CDF: "The homosexual inclination is...'objectively disordered' and homosexual practices are 'sins gravely contrary to chastity'." (no.4)
There is no mention in Dr Ivereigh's blog-post to homosexuality as a disorder nor to the wrongness of homosexual acts. This omission is squarely contrary to the next paragraph of the CDF's document which says:
"Moral conscience requires that, in every occasion, Christians give witness to the whole moral truth, [for example] stating clearly the immoral nature of [homosexual] unions..." (no.5)
Dr Ivereigh wrote:
"It is right that people who commit themselves – lovingly, sometimes even sexually – to each other, and express that in stability and commitment, to have inheritance and hospital-visiting rights, tax breaks and the like."
Yet the CDF explicitly rejects that claim:
"Nor is the argument valid according to which legal recognition of homosexual unions is necessary to avoid situations in which cohabiting homosexual persons, simply because they live together, might be deprived of real recognition of their rights as persons and citizens." (no.9)
The final paragraph of the CDF's document says:
"Legal recognition of homosexual unions or placing them on the same level as marriage would mean...the approval of deviant behaviour..." (no.11)
Again, by the use of the word "or", the CDF made clear that the Catholic Church condemns civil partnerships between homosexuals per se and not only where such unions are "plac[ed] on the same level as marriage." One of the bases of this condemnation is "the approval of deviant behaviour", about which Dr Ivereigh's blog-post is silent.

Elsewhere, Dr Ivereigh has defamed as "pharisees" those faithful pro-life/pro-family Catholics who have had the temerity to point out how some of his opinions on sexual ethics deviate from Catholic teaching. This, of course, is an old trick from The Tablet, of which Dr Ivereigh was the deputy editor and to which he remains unswervingly loyal. I wonder whether the next time Dr Ivereigh prays to Blessed Mother Teresa of Calcutta, he will tell her that she, too, is a pharisee? The Good Counsel Network has just published a letter by a Jesuit priest, written on her behalf and signed by her, which upholds the Catholic Church's perennial condemnation of all condom use, including for prophylaxis. Dr Ivereigh has voiced frequently his dissent from that condemnation, even saying that school-children should be taught the benefits of condom use and claiming that urging HIV+ fornicators to use condoms is now Catholic pastoral practice.

Dr Ivereigh's high-profile roles in the Catholic world gives his thinking the false impression of a model of Catholic orthodoxy.

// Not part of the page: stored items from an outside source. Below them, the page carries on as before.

-- ==== Sys2Proof/Tests/Slice0.lean ====
section
/-! SUPPORT. The model's own tests. Expected values are the vectors of spec/95_test_vectors.md (VD, VC, VX, VR, VA, VB,
P) or words written out from the layouts of spec/30_encoding.md; a last part shows, for each statement with hypotheses,
concrete operands and states that meet them. -/

namespace Sys2Proof.Tests

open Sys2Proof Sys2Proof.Machine

-- One theorem after the other: tasks that wait for each other would each hold a thread and its stack.
set_option Elab.async false

/-! ### Data -/

/-- No ignored bit set. -/
def plainBits : IgnoredBits := { tei := false, prio := false, sc := 0#2, cc := 0#4 }
/-- Every ignored bit set (VD17). -/
def allBits : IgnoredBits := { tei := true, prio := true, sc := 3#2, cc := 15#4 }

def zeroBytes (n : Nat) : List Byte := List.replicate n 0#8
/-- The notation's padding (R100). -/
def padding (n : Nat) : List Byte := List.replicate n 0xFF#8

/-- VX1's buffer, `S26` of part 3. -/
def s26 : List Byte :=
  [0x4A, 0xF0, 0x17, 0x12, 0x34, 0xC7, 0x00, 0x00, 0xF0, 0x00, 0xF0, 0x0A, 0x00, 0x64, 0x00, 0x01, 0xF0, 0x04, 0x41,
   0x02, 0xAB, 0xCD, 0x00, 0x00, 0x00, 0x00]

/-- VX1's section, also the section of VA1. -/
def sectionA : BATSection :=
  { bouquetId := 0x1234, versionNumber := 3, sectionNumber := 0, lastSectionNumber := 0, bouquetDescriptors := [],
    transportStreams :=
      [{ transportStreamId := 0x64, originalNetworkId := 1, descriptors := [{ tag := 0x41, data := [0xAB, 0xCD] }] }] }

/-- VA5's section: section 1 of 2 of bouquet 7, one id twice. -/
def section7 : BATSection :=
  { bouquetId := 7, versionNumber := 1, sectionNumber := 1, lastSectionNumber := 1,
    bouquetDescriptors := [{ tag := 0x47, data := [0x41] }],
    transportStreams :=
      [{ transportStreamId := 0x64, originalNetworkId := 1, descriptors := [{ tag := 0x41, data := [0x01] }] },
       { transportStreamId := 0x64, originalNetworkId := 2, descriptors := [{ tag := 0x41, data := [0x02] }] }] }

/-- VA6's section: section 0 of bouquet 7, another version and another last number. -/
def section7b : BATSection :=
  { bouquetId := 7, versionNumber := 2, sectionNumber := 0, lastSectionNumber := 3,
    bouquetDescriptors := [{ tag := 0x47, data := [0x42] }],
    transportStreams :=
      [{ transportStreamId := 0x64, originalNetworkId := 9, descriptors := [{ tag := 0x5F, data := [0x03] }] },
       { transportStreamId := 0xC8, originalNetworkId := 1, descriptors := [] },
       { transportStreamId := 0xC8, originalNetworkId := 1, descriptors := [{ tag := 0x41, data := [0x04] }] }] }

/-- A section whose only descriptor has 256 data bytes: it has no encoding. -/
def sectionTooLong : BATSection :=
  { sectionA with bouquetDescriptors := [{ tag := 0x10, data := zeroBytes 256 }] }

This in turn threatens to mislead the faithful, including Catholic eduationalists. That is why it is high time for faithful pro-life/pro-family Catholics in Catholic organisations in which Dr Ivereigh has roles to act to remove him from those roles.

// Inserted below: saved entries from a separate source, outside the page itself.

/-- What the replay buffer needs of a bundle with a memory access: the bundle, its address, and per slot the
performed bit, the guard at issue and the source value read at issue (R414). -/
structure Issued where
  bundle : Bundle
  pc : Word
  slots : List (Bool × Bool × Val)
  deriving DecidableEq, Repr

/-- A local LS or AT access issued and not yet performed (R154, R186, R194). `segs` are the bank rows not yet
granted, `won` those granted in this clk (R155). `data` holds the bytes to be stored, or those read so far,
little-endian. `dead` marks an access whose data error takes the ignore fate (R196), `va` is its address, `acq` marks an
acquire load (R174). An access that a freeze waits for goes on in wall clks (`wall`, log 49); `early` counts the frozen
clks in which it did. -/
structure LocalAcc where
  rem : Nat
  id : Nat
  segs : List Seg
  won : List Seg
  data : Nat
  fin : AccFin
  lastOld : Bool
  lastOst : Bool
  dead : Bool
  va : Word
  acq : Bool
  wall : Bool
  early : Nat
  deriving DecidableEq, Repr

/-- A lateral load or remote atomic (R156, R189, R195), issued at wall clk `wclk`. `after` names the local accesses that
are performed before it (R172, R176); `bad` tells of an uncorrectable error at its owning bank (R197). -/
structure LatAcc where
  id : Nat
  va : Word
  pa : Nat
  len : Nat
  atom : Option (Nat × Word × Word)
  acq : Bool
  tok : Nat
  lk : Nat
  sx : Bool
  treg : Nat
  trow : Nat
  seqNo : BitVec 8
  sent : Bool
  performed : Bool
  data : Nat
  flg : Flg
  wclk : Nat
  after : List Nat
  bad : Bool
  deriving DecidableEq, Repr

/-- The states of a token register (R395). -/
inductive TokSt where
  | idle | pending | written
  deriving DecidableEq, Repr

/-- A token register (R395). -/
structure Token where
  st : TokSt
  val : Word
  deriving DecidableEq, Repr

def Token.reset : Token := ⟨.idle, 0⟩

/-- A circular-buffer handle (R280). PQ names the producer: 0 none, FU 16-18 for a queue, 1 for a flow (log 51). `line`
holds the producers that have reached the buffer, in order, the holder first: FU, or 1024 + 512 h + entry for a flow
(R284). -/
structure Cb where
  cfg : Bool
  base : BitVec 15
  ssz : BitVec 9
  ns : BitVec 13
  gr : BitVec 13
  pp : BitVec 40
  cc : BitVec 48
  rp : BitVec 40
  pq : BitVec 5
  line : List Nat
  deriving DecidableEq, Repr

def Cb.reset : Cb := ⟨false, 0, 0, 0, 0, 0, 0, 0, 0, []⟩

/-- A skein handle (R225). -/
structure Sk where
  cfg : Bool
  desc : BitVec 56
  id : BitVec 24
  shape : BitVec 6
  clen : BitVec 40
  deriving DecidableEq, Repr

def Sk.reset : Sk := ⟨false, 0, 0, 0, 0⟩

/-- Where a queued command stands: not in service, in service, waiting for the phases of its reshard with the engine free
for other queues (R264, R366), stopped at a faulting access (R279), complete but for its last counter add (R277), or kept in
a fenced queue after its kernel was killed (R426). -/
inductive CmdSt where
  | waiting
  | running
  | away
  | faulted (code : Nat) (val : Word)
  | closing
  | dead
  deriving DecidableEq, Repr

/-- What a chunk did: its bytes, its flags, whether it is the command's last, the slots filled once it is complete, and
the value of a compare. -/
structure Chunk where
  n : Nat
  flg : Flg
  last : Bool
  pp : Nat
  val : Option Nat
  deriving DecidableEq, Repr

/-- One command of an engine-slot queue (R264, R286). For SK, BL, LN, PT and XL, a0-a2 are ports a, b, c and
`go` is T. -/
structure Cmd where
  id : Nat
  fu : Nat
  port : Nat
  a0 : Word
  a1 : Word
  a2 : Word
  a3 : Word
  go : Word
  fmt : Word
  asid : BitVec 16
  ptroot : BitVec 36
  priv : Bool
  row : Row
  shape : List Word
  bound : BitVec 40
  done : Nat
  chunk : Nat
  flg : Flg
  st : CmdSt
  /-- Row additions already made for the current entry of an unpick (R261), or a stage marker. -/
  aux : Nat
  /-- Accesses of the context that were open at the go bundle (R176). -/
  after : List Nat
  /-- A chunk whose control-space writes are still to be performed (R162, R277). -/
  held : Option Chunk
  deriving DecidableEq, Repr

/-- A counter request of a context without a reply (R401, R403). `after` names the accesses of the context that were
outstanding when it issued: it is sent once they are performed. -/
structure CReq where
  id : Nat
  isWait : Bool
  va : Word
  pa : Nat
  val : Word
  sent : Bool
  after : List Nat
  deriving DecidableEq, Repr

/-- A barrier report that waits for the accesses its arrival covers (R407). -/
structure Report where
  bar : Nat
  conf : BitVec 58
  phase : Word
  after : List Nat
  deriving DecidableEq, Repr

/-- The context's one wait slot (R404). -/
structure WaitSlot where
  id : Nat
  pa : Nat
  want : Word
  got : Option Word
  deriving DecidableEq, Repr

/-- An image of a recorded matrix step: its key, the arena ranges it stands in, and their bytes once read (R247). -/
structure RawImg where
  key : Nat
  ranges : List (Nat × Nat)
  data : Nat
  deriving DecidableEq, Repr

/-- A baste entry staged in the core and not yet written (R242, R246, R247). Images stand as values; `missing`
counts rows still to be read or landed. -/
structure Stage where
  id : Nat
  hdr : List Word
  imgs : List (Nat × Val)
  raws : List RawImg
  missing : Nat
  len : Nat
  /-- Its write met a fault whose fate is not yet known. -/
  held : Bool
  deriving DecidableEq, Repr

/-- The snapshot of R412: everything in flight, each with the clks it still needs. -/
structure Inflight where
  flights : List Flight
  jobs : List Job
  fmtEff : Word
  fmtPend : List (Nat × Word)
  cbAdv : List (Nat × Nat × Nat)
  held : KMap Nat
  deriving DecidableEq, Repr

def Inflight.none : Inflight := ⟨[], [], 0, [], [], []⟩

/-- The replay buffer (R414): the issued bundle, the address that follows it, and the access of slot 3 that is to be
performed again, with the sequencer that feeds it. -/
structure Replay where
  org : Issued
  next : Word
  npc : Option Word
  accs : List LocalAcc
  deriving DecidableEq, Repr

/-- The trap frame (R418). -/
structure Frame where
  inf : Inflight
  oq : KMap (List QEnt)
  ports : KMap Val
  portSk : KMap (Option Word)
  portTags : KMap Tag
  lpcnt : BitVec 32
  lplen : BitVec 14
  lpstart : BitVec 18
  lpbrk : Bool
  replay : Option Replay
  npc : Option Word
  skip : Bool
  /-- What the handler was entered for: 0 a class-I trap, 1 `sy.trap`, 2 a data error, 3 a delivered fault of the
  command queue `fu` (0 for none); and the TRAPPC of the entry. -/
  cls : Nat
  fu : Nat
  pc : Word
  deriving DecidableEq, Repr

/-- What a hardware context is doing (R18, R162, R320, R426, R430). -/
inductive CtxSt where
  | empty
  | running
  | draining
  | inspect
  | frozenV
  | saving
  deriving DecidableEq, Repr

And why is the Catholic Church's teaching on sexual ethics (and Dr Ivereigh's dissent from that teaching) important specifically for the pro-life movement? The late Pope John Paul II, the great pro-life champion, taught in no. 97 of his 1995 encyclical Evangelium Vitae that it is an illusion to think that we can build a true culture of human life if we do not offer adolescents and young adults an authentic education in sexuality, and in love, and the whole of life according to their true meaning and in their close interconnection.